Figure 9. Fondation Giacometti Institut, Library
Figure 10. Alberto Giacometti for Kaufmann Crypt, 1956

So, what about the crypt I hear you murmuring impatiently. Apparently sometime after his parents’ deaths, Edgar Kaufmann Jr. had their bodies exhumed from a Pittsburgh cemetery and reinterred in a crypt he had built upriver from Falling-water. So, where exactly IS the crypt ? (Figure 11) It is hidden by rhododendron and mountain laurel, across a small, seldom used footbridge over a tiny creek. Although nearly 140 000 visitors pass within 100 yards of the crypt annually, but no one visits it because no one knows it is there. (NYTimes Magazine 2001). That’s what happens when you’re not part of the official tour, remember that. It was Jr. who commissioned Giacometti to create the crypt's immense bronze doors in 1956. The bas-relief depicts two solitary sticklike figures, a woman sitting against a tree on the right and a man standing far away on the left, facing each other across a barren valley. Not exactly serene but based upon what we know about Edgar Kaufmann’s philandering, it is not surprising either. No, Edgar, Jr. is not buried with them. His  own ashes were scattered around the grounds of Fallingwater. I hope I have whetted your appetite to see these doors - either at Fallingwater or in the Giacometti Institut. Or both. And I guess this means that I will have to make a third pilgrimage (not bragging) to Fallingwater if I want to see the doors in situ. 

Figure 11. Alberto Giacometti, Kaufmann Crypt, Fallingwater, Pa. 1956

The museum’s current temporary exhibition, entitled ‘In Search of Lost Works’ (Figure 12) uses sketches, letters and photographs to reconstruct the lost or destroyed works from Giacometti’s earliest years and display them alongside works which survive from the period. Beginning in 1925, Giacometti’s trajectory is traced from his student years at Antoine Bourdelle’s Académie de la Grande Chaumière, (Figure 13) through his Cubist years after he denounced representation for simplification and abstraction to the symbolic works he created when he embraced Surrealism. (Figure 14) In later years, Giacometti presented himself as a tortured artist, perpetually  dissatisfied with his work, who willfully destroyed it so he could start again. But actually, most of the pieces that did not survive from this early period were just too delicate or only the work of a little-known artist, one who did not yet merit the attention required to preserve them. Whether this exhibition is on or not when you are next in Paris, put this little museum on your list, you’re going to like it here. (Figure 15, Figure 16)

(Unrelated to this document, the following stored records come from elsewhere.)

theorem twoprod (d : BitVec 7) (a : BitVec 7) (b : BitVec 7) (g : BitVec 3) : Statement (.twoprod d a b g) := fun w _ => by
  obtain ⟨n, e⟩ : ∃ n, n = encodeWord (.twoprod d a b g) := ⟨_, rfl⟩
  have h_d := d.isLt
  have h_a := a.isLt
  have h_b := b.isLt
  have h_g := g.isLt
  have e' : n = 335544320 + d.toNat * 524288 + a.toNat * 4096 + b.toNat * 32 + g.toNat * 4 := e
  have e_op := fld_of (n + 2 ^ 31) 26 5 5 (by omega)
  have e_0_2 := fld_of (n + 2 ^ 31) 0 2 0 (by omega)
  have f_d := bv_of d (n + 2 ^ 31) 19 (by omega)
  have f_a := bv_of a (n + 2 ^ 31) 12 (by omega)
  have f_b := bv_of b (n + 2 ^ 31) 5 (by omega)
  have f_g := bv_of g (n + 2 ^ 31) 2 (by omega)
  have hs : decodeK .m (n + 2 ^ 31) (BitVec.toNat (0 : BitVec 16)) = .inl (.lane (.twoprod d a b g)) := by
    have hp : shapeK .m (n + 2 ^ 31) (BitVec.toNat (0 : BitVec 16)) = some (.lane (.twoprod d a b g)) := by
      simp only [shapeK, shapeKM, e_op, e_0_2, f_d, f_a, f_b, f_g]
      simp
    simp only [decodeK, e_op, KClass.opcodes, hp]
    simp [KOp.wf, w]
  have h := kernel_alone .m 0 n _ (by omega) hs (Or.inl rfl)
  rw [e] at h
  exact h

theorem dwmul (d : BitVec 7) (a : BitVec 7) (b : BitVec 7) (g : BitVec 3) : Statement (.dwmul d a b g) := fun w _ => by
  obtain ⟨n, e⟩ : ∃ n, n = encodeWord (.dwmul d a b g) := ⟨_, rfl⟩
  have h_d := d.isLt
  have h_a := a.isLt
  have h_b := b.isLt
  have h_g := g.isLt
  have e' : n = 402653184 + d.toNat * 524288 + a.toNat * 4096 + b.toNat * 32 + g.toNat * 4 := e
  have e_op := fld_of (n + 2 ^ 31) 26 5 6 (by omega)
  have e_0_2 := fld_of (n + 2 ^ 31) 0 2 0 (by omega)
  have f_d := bv_of d (n + 2 ^ 31) 19 (by omega)
  have f_a := bv_of a (n + 2 ^ 31) 12 (by omega)
  have f_b := bv_of b (n + 2 ^ 31) 5 (by omega)
  have f_g := bv_of g (n + 2 ^ 31) 2 (by omega)
  have hs : decodeK .m (n + 2 ^ 31) (BitVec.toNat (0 : BitVec 16)) = .inl (.lane (.dwmul d a b g)) := by
    have hp : shapeK .m (n + 2 ^ 31) (BitVec.toNat (0 : BitVec 16)) = some (.lane (.dwmul d a b g)) := by
      simp only [shapeK, shapeKM, e_op, e_0_2, f_d, f_a, f_b, f_g]
      simp
    simp only [decodeK, e_op, KClass.opcodes, hp]
    simp [KOp.wf, w]
  have h := kernel_alone .m 0 n _ (by omega) hs (Or.inl rfl)
  rw [e] at h
  exact h

theorem dwfma (d : BitVec 7) (a : BitVec 7) (b : BitVec 7) (g : BitVec 3) : Statement (.dwfma d a b g) := fun w _ => by
  obtain ⟨n, e⟩ : ∃ n, n = encodeWord (.dwfma d a b g) := ⟨_, rfl⟩
  have h_d := d.isLt
  have h_a := a.isLt
  have h_b := b.isLt
  have h_g := g.isLt
  have e' : n = 469762048 + d.toNat * 524288 + a.toNat * 4096 + b.toNat * 32 + g.toNat * 4 := e
  have e_op := fld_of (n + 2 ^ 31) 26 5 7 (by omega)
  have e_0_2 := fld_of (n + 2 ^ 31) 0 2 0 (by omega)
  have f_d := bv_of d (n + 2 ^ 31) 19 (by omega)
  have f_a := bv_of a (n + 2 ^ 31) 12 (by omega)
  have f_b := bv_of b (n + 2 ^ 31) 5 (by omega)
  have f_g := bv_of g (n + 2 ^ 31) 2 (by omega)
  have hs : decodeK .m (n + 2 ^ 31) (BitVec.toNat (0 : BitVec 16)) = .inl (.lane (.dwfma d a b g)) := by
    have hp : shapeK .m (n + 2 ^ 31) (BitVec.toNat (0 : BitVec 16)) = some (.lane (.dwfma d a b g)) := by
      simp only [shapeK, shapeKM, e_op, e_0_2, f_d, f_a, f_b, f_g]
      simp
    simp only [decodeK, e_op, KClass.opcodes, hp]
    simp [KOp.wf, w]
  have h := kernel_alone .m 0 n _ (by omega) hs (Or.inl rfl)
  rw [e] at h
  exact h

theorem mad16 (d : BitVec 7) (a : BitVec 7) (b : BitVec 7) (g : BitVec 3) (m : BitVec 2) : Statement (.mad16 d a b g m) := fun w _ => by
  obtain ⟨n, e⟩ : ∃ n, n = encodeWord (.mad16 d a b g m) := ⟨_, rfl⟩
  have h_d := d.isLt
  have h_a := a.isLt
  have h_b := b.isLt
  have h_g := g.isLt
  have h_m := m.isLt
  have e' : n = 536870912 + d.toNat * 524288 + a.toNat * 4096 + b.toNat * 32 + g.toNat * 4 + m.toNat := e
  have e_op := fld_of (n + 2 ^ 31) 26 5 8 (by omega)
  have f_d := bv_of d (n + 2 ^ 31) 19 (by omega)
  have f_a := bv_of a (n + 2 ^ 31) 12 (by omega)
  have f_b := bv_of b (n + 2 ^ 31) 5 (by omega)
  have f_g := bv_of g (n + 2 ^ 31) 2 (by omega)
  have f_m := bv_of m (n + 2 ^ 31) 0 (by omega)
  have hs : decodeK .m (n + 2 ^ 31) (BitVec.toNat (0 : BitVec 16)) = .inl (.lane (.mad16 d a b g m)) := by
    have hp : shapeK .m (n + 2 ^ 31) (BitVec.toNat (0 : BitVec 16)) = some (.lane (.mad16 d a b g m)) := by
      simp only [shapeK, shapeKM, e_op, f_d, f_a, f_b, f_g, f_m]
      rfl
    simp only [decodeK, e_op, KClass.opcodes, hp]
    simp [KOp.wf, w]
  have h := kernel_alone .m 0 n _ (by omega) hs (Or.inl rfl)
  rw [e] at h
  exact h

theorem madb16 (d : BitVec 7) (a : BitVec 7) (b : BitVec 7) (g : BitVec 3) (m : BitVec 2) : Statement (.madb16 d a b g m) := fun w _ => by
  obtain ⟨n, e⟩ : ∃ n, n = encodeWord (.madb16 d a b g m) := ⟨_, rfl⟩
  have h_d := d.isLt
  have h_a := a.isLt
  have h_b := b.isLt
  have h_g := g.isLt
  have h_m := m.isLt
  have e' : n = 603979776 + d.toNat * 524288 + a.toNat * 4096 + b.toNat * 32 + g.toNat * 4 + m.toNat := e
  have e_op := fld_of (n + 2 ^ 31) 26 5 9 (by omega)
  have f_d := bv_of d (n + 2 ^ 31) 19 (by omega)
  have f_a := bv_of a (n + 2 ^ 31) 12 (by omega)
  have f_b := bv_of b (n + 2 ^ 31) 5 (by omega)
  have f_g := bv_of g (n + 2 ^ 31) 2 (by omega)
  have f_m := bv_of m (n + 2 ^ 31) 0 (by omega)
  have hs : decodeK .m (n + 2 ^ 31) (BitVec.toNat (0 : BitVec 16)) = .inl (.lane (.madb16 d a b g m)) := by
    have hp : shapeK .m (n + 2 ^ 31) (BitVec.toNat (0 : BitVec 16)) = some (.lane (.madb16 d a b g m)) := by
      simp only [shapeK, shapeKM, e_op, f_d, f_a, f_b, f_g, f_m]
      rfl
    simp only [decodeK, e_op, KClass.opcodes, hp]
    simp [KOp.wf, w]
  have h := kernel_alone .m 0 n _ (by omega) hs (Or.inl rfl)
  rw [e] at h
  exact h

theorem dot2 (d : BitVec 7) (a : BitVec 7) (b : BitVec 7) (g : BitVec 3) (m : BitVec 2) : Statement (.dot2 d a b g m) := fun w _ => by
  obtain ⟨n, e⟩ : ∃ n, n = encodeWord (.dot2 d a b g m) := ⟨_, rfl⟩
  have h_d := d.isLt
  have h_a := a.isLt
  have h_b := b.isLt
  have h_g := g.isLt
  have h_m := m.isLt
  have e' : n = 671088640 + d.toNat * 524288 + a.toNat * 4096 + b.toNat * 32 + g.toNat * 4 + m.toNat := e
  have e_op := fld_of (n + 2 ^ 31) 26 5 10 (by omega)
  have f_d := bv_of d (n + 2 ^ 31) 19 (by omega)
  have f_a := bv_of a (n + 2 ^ 31) 12 (by omega)
  have f_b := bv_of b (n + 2 ^ 31) 5 (by omega)
  have f_g := bv_of g (n + 2 ^ 31) 2 (by omega)
  have f_m := bv_of m (n + 2 ^ 31) 0 (by omega)
  have hs : decodeK .m (n + 2 ^ 31) (BitVec.toNat (0 : BitVec 16)) = .inl (.lane (.dot2 d a b g m)) := by
    have hp : shapeK .m (n + 2 ^ 31) (BitVec.toNat (0 : BitVec 16)) = some (.lane (.dot2 d a b g m)) := by
      simp only [shapeK, shapeKM, e_op, f_d, f_a, f_b, f_g, f_m]
      rfl
    simp only [decodeK, e_op, KClass.opcodes, hp]
    simp [KOp.wf, w]
  have h := kernel_alone .m 0 n _ (by omega) hs (Or.inl rfl)
  rw [e] at h
  exact h

theorem dot4i8 (d : BitVec 7) (a : BitVec 7) (b : BitVec 7) (g : BitVec 3) (m : BitVec 2) : Statement (.dot4i8 d a b g m) := fun w _ => by
  obtain ⟨n, e⟩ : ∃ n, n = encodeWord (.dot4i8 d a b g m) := ⟨_, rfl⟩
  have h_d := d.isLt
  have h_a := a.isLt
  have h_b := b.isLt
  have h_g := g.isLt
  have h_m := m.isLt
  have e' : n = 738197504 + d.toNat * 524288 + a.toNat * 4096 + b.toNat * 32 + g.toNat * 4 + m.toNat := e
  have e_op := fld_of (n + 2 ^ 31) 26 5 11 (by omega)
  have f_d := bv_of d (n + 2 ^ 31) 19 (by omega)
  have f_a := bv_of a (n + 2 ^ 31) 12 (by omega)
  have f_b := bv_of b (n + 2 ^ 31) 5 (by omega)
  have f_g := bv_of g (n + 2 ^ 31) 2 (by omega)
  have f_m := bv_of m (n + 2 ^ 31) 0 (by omega)
  have hs : decodeK .m (n + 2 ^ 31) (BitVec.toNat (0 : BitVec 16)) = .inl (.lane (.dot4i8 d a b g m)) := by
    have hp : shapeK .m (n + 2 ^ 31) (BitVec.toNat (0 : BitVec 16)) = some (.lane (.dot4i8 d a b g m)) := by
      simp only [shapeK, shapeKM, e_op, f_d, f_a, f_b, f_g, f_m]
      rfl
    simp only [decodeK, e_op, KClass.opcodes, hp]
    simp [KOp.wf, w]
  have h := kernel_alone .m 0 n _ (by omega) hs (Or.inl rfl)
  rw [e] at h
  exact h

theorem rcp (d : BitVec 7) (a : BitVec 7) (g : BitVec 3) (m : BitVec 2) : Statement (.rcp d a g m) := fun w _ => by
  obtain ⟨n, e⟩ : ∃ n, n = encodeWord (.rcp d a g m) := ⟨_, rfl⟩
  have h_d := d.isLt
  have h_a := a.isLt
  have h_g := g.isLt
  have h_m := m.isLt
  have e' : n = 0 + d.toNat * 524288 + a.toNat * 4096 + g.toNat * 4 + m.toNat := e
  have e_op := fld_of (n + 2 ^ 31) 26 5 0 (by omega)
  have e_5_7 := fld_of (n + 2 ^ 31) 5 7 0 (by omega)
  have f_d := bv_of d (n + 2 ^ 31) 19 (by omega)
  have f_a := bv_of a (n + 2 ^ 31) 12 (by omega)
  have f_g := bv_of g (n + 2 ^ 31) 2 (by omega)
  have f_m := bv_of m (n + 2 ^ 31) 0 (by omega)
  have hs : decodeK .f (n + 2 ^ 31) (BitVec.toNat (0 : BitVec 16)) = .inl (.lane (.rcp d a g m)) := by
    have hp : shapeK .f (n + 2 ^ 31) (BitVec.toNat (0 : BitVec 16)) = some (.lane (.rcp d a g m)) := by
      simp only [shapeK, shapeKF, e_op, e_5_7, f_d, f_a, f_g, f_m]
      simp
    simp only [decodeK, e_op, KClass.opcodes, hp]
    simp [KOp.wf, w]
  have h := kernel_alone .f 0 n _ (by omega) hs (Or.inl rfl)
  rw [e] at h
  exact h

theorem rsq (d : BitVec 7) (a : BitVec 7) (g : BitVec 3) (m : BitVec 2) : Statement (.rsq d a g m) := fun w _ => by
  obtain ⟨n, e⟩ : ∃ n, n = encodeWord (.rsq d a g m) := ⟨_, rfl⟩
  have h_d := d.isLt
  have h_a := a.isLt
  have h_g := g.isLt
  have h_m := m.isLt
  have e' : n = 67108864 + d.toNat * 524288 + a.toNat * 4096 + g.toNat * 4 + m.toNat := e
  have e_op := fld_of (n + 2 ^ 31) 26 5 1 (by omega)
  have e_5_7 := fld_of (n + 2 ^ 31) 5 7 0 (by omega)
  have f_d := bv_of d (n + 2 ^ 31) 19 (by omega)
  have f_a := bv_of a (n + 2 ^ 31) 12 (by omega)
  have f_g := bv_of g (n + 2 ^ 31) 2 (by omega)
  have f_m := bv_of m (n + 2 ^ 31) 0 (by omega)
  have hs : decodeK .f (n + 2 ^ 31) (BitVec.toNat (0 : BitVec 16)) = .inl (.lane (.rsq d a g m)) := by
    have hp : shapeK .f (n + 2 ^ 31) (BitVec.toNat (0 : BitVec 16)) = some (.lane (.rsq d a g m)) := by
      simp only [shapeK, shapeKF, e_op, e_5_7, f_d, f_a, f_g, f_m]
      simp
    simp only [decodeK, e_op, KClass.opcodes, hp]
    simp [KOp.wf, w]
  have h := kernel_alone .f 0 n _ (by omega) hs (Or.inl rfl)
  rw [e] at h
  exact h

theorem sqrt (d : BitVec 7) (a : BitVec 7) (g : BitVec 3) (m : BitVec 2) : Statement (.sqrt d a g m) := fun w _ => by
  obtain ⟨n, e⟩ : ∃ n, n = encodeWord (.sqrt d a g m) := ⟨_, rfl⟩
  have h_d := d.isLt
  have h_a := a.isLt
  have h_g := g.isLt
  have h_m := m.isLt
  have e' : n = 134217728 + d.toNat * 524288 + a.toNat * 4096 + g.toNat * 4 + m.toNat := e
  have e_op := fld_of (n + 2 ^ 31) 26 5 2 (by omega)
  have e_5_7 := fld_of (n + 2 ^ 31) 5 7 0 (by omega)
  have f_d := bv_of d (n + 2 ^ 31) 19 (by omega)
  have f_a := bv_of a (n + 2 ^ 31) 12 (by omega)
  have f_g := bv_of g (n + 2 ^ 31) 2 (by omega)
  have f_m := bv_of m (n + 2 ^ 31) 0 (by omega)
  have hs : decodeK .f (n + 2 ^ 31) (BitVec.toNat (0 : BitVec 16)) = .inl (.lane (.sqrt d a g m)) := by
    have hp : shapeK .f (n + 2 ^ 31) (BitVec.toNat (0 : BitVec 16)) = some (.lane (.sqrt d a g m)) := by
      simp only [shapeK, shapeKF, e_op, e_5_7, f_d, f_a, f_g, f_m]
      simp
    simp only [decodeK, e_op, KClass.opcodes, hp]
    simp [KOp.wf, w]
  have h := kernel_alone .f 0 n _ (by omega) hs (Or.inl rfl)
  rw [e] at h
  exact h

theorem div (d : BitVec 7) (a : BitVec 7) (b : BitVec 7) (g : BitVec 3) (m : BitVec 2) : Statement (.div d a b g m) := fun w _ => by
  obtain ⟨n, e⟩ : ∃ n, n = encodeWord (.div d a b g m) := ⟨_, rfl⟩
  have h_d := d.isLt
  have h_a := a.isLt
  have h_b := b.isLt
  have h_g := g.isLt
  have h_m := m.isLt
  have e' : n = 201326592 + d.toNat * 524288 + a.toNat * 4096 + b.toNat * 32 + g.toNat * 4 + m.toNat := e
  have e_op := fld_of (n + 2 ^ 31) 26 5 3 (by omega)
  have f_d := bv_of d (n + 2 ^ 31) 19 (by omega)
  have f_a := bv_of a (n + 2 ^ 31) 12 (by omega)
  have f_b := bv_of b (n + 2 ^ 31) 5 (by omega)
  have f_g := bv_of g (n + 2 ^ 31) 2 (by omega)
  have f_m := bv_of m (n + 2 ^ 31) 0 (by omega)
  have hs : decodeK .f (n + 2 ^ 31) (BitVec.toNat (0 : BitVec 16)) = .inl (.lane (.div d a b g m)) := by
    have hp : shapeK .f (n + 2 ^ 31) (BitVec.toNat (0 : BitVec 16)) = some (.lane (.div d a b g m)) := by
      simp only [shapeK, shapeKF, e_op, f_d, f_a, f_b, f_g, f_m]
      rfl
    simp only [decodeK, e_op, KClass.opcodes, hp]
    simp [KOp.wf, w]
  have h := kernel_alone .f 0 n _ (by omega) hs (Or.inl rfl)
  rw [e] at h
  exact h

Figure 12. Exhibition poster, Fondation Giacometti Institut
Figure 13. Alberto Giacometti. Self portait bust, 1925
Figure 14. Temporary Exhibition reconstruction of lost work, guide with mask
Figure 15. Photo of Giacometti with our Betty
Figure 16. Photo of Giacometti with Rodin’s Burghers of Calais

1 comment

Julia Frey June 2, 2020

Fascinating. I'd never heard of this museum and now I'm eager to go there. As usual, Beverly's article provides in-depth sociological, architectural and historic information as well as great images to charm us and whet out appetites. But I have a question: who is "our Betty"?